═══ Records ═══
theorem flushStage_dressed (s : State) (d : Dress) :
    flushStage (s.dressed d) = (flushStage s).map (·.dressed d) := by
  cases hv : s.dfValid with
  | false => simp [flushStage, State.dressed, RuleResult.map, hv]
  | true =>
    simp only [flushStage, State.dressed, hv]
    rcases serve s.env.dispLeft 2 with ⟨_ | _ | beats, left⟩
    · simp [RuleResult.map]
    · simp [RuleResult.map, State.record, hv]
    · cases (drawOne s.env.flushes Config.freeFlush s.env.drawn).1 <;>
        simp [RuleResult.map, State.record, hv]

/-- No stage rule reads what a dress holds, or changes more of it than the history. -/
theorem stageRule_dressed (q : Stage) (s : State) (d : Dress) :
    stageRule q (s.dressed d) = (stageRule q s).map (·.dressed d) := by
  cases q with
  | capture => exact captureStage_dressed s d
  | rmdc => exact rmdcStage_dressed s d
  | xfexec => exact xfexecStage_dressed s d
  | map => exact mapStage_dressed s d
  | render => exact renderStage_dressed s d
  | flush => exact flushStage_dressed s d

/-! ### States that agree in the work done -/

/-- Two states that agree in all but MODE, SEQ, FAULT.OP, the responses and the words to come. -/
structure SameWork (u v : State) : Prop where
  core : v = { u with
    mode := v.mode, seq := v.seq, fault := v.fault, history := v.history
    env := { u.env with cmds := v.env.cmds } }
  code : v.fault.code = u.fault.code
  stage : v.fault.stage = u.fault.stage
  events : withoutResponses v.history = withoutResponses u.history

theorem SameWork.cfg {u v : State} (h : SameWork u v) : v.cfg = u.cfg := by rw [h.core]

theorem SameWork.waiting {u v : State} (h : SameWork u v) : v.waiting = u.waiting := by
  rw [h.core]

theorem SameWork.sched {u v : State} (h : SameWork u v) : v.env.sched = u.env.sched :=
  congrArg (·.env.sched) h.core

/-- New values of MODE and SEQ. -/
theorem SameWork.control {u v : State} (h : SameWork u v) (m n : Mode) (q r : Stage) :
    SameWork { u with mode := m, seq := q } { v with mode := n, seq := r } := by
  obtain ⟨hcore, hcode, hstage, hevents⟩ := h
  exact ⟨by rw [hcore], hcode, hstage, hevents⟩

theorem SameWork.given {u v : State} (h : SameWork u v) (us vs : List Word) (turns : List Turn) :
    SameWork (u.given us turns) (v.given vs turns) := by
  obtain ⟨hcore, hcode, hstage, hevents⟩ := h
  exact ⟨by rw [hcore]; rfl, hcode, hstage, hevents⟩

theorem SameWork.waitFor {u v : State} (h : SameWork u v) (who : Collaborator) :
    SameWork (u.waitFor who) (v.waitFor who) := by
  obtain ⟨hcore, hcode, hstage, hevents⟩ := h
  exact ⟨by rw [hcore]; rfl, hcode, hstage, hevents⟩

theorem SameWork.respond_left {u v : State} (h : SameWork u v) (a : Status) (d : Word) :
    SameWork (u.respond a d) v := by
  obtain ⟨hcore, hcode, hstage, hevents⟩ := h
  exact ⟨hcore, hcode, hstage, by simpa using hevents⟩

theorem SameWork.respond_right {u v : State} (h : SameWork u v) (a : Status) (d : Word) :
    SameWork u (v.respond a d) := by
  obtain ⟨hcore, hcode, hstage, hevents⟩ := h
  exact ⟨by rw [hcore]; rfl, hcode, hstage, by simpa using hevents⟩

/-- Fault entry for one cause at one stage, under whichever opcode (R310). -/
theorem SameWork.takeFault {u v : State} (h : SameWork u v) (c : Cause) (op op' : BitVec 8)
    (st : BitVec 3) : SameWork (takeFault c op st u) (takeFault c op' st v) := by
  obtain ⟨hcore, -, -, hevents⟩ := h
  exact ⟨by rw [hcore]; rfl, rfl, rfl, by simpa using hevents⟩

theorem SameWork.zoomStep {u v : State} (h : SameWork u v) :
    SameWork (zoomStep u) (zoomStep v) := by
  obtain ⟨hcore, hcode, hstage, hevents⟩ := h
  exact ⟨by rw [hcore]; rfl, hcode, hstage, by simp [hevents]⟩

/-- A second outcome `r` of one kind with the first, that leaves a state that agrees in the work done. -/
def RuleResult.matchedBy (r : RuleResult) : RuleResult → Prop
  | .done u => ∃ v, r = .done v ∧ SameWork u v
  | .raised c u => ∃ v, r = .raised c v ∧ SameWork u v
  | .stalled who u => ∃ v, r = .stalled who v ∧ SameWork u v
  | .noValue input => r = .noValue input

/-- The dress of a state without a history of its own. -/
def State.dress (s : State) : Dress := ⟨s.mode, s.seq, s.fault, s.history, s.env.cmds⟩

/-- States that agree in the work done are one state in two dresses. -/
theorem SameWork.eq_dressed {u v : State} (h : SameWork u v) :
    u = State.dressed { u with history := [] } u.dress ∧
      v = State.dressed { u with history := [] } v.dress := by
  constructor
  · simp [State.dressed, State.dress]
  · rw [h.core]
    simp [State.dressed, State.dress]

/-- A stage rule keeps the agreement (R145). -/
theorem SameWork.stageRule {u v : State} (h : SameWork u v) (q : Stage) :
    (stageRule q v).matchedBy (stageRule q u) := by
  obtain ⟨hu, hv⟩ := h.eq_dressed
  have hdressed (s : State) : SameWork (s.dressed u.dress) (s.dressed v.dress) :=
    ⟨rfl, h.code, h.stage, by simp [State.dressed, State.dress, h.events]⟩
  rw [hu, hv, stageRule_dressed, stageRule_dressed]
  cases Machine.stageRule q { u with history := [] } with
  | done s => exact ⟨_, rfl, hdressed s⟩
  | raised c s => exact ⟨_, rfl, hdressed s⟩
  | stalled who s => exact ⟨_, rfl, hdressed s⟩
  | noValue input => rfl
═══
** What to produce **
Pick out every line above that holds the word "using" and copy it.

** Answer **
  exact ⟨hcore, hcode, hstage, by simpa using hevents⟩
  exact ⟨by rw [hcore]; rfl, hcode, hstage, by simpa using hevents⟩
  exact ⟨by rw [hcore]; rfl, rfl, rfl, by simpa using hevents⟩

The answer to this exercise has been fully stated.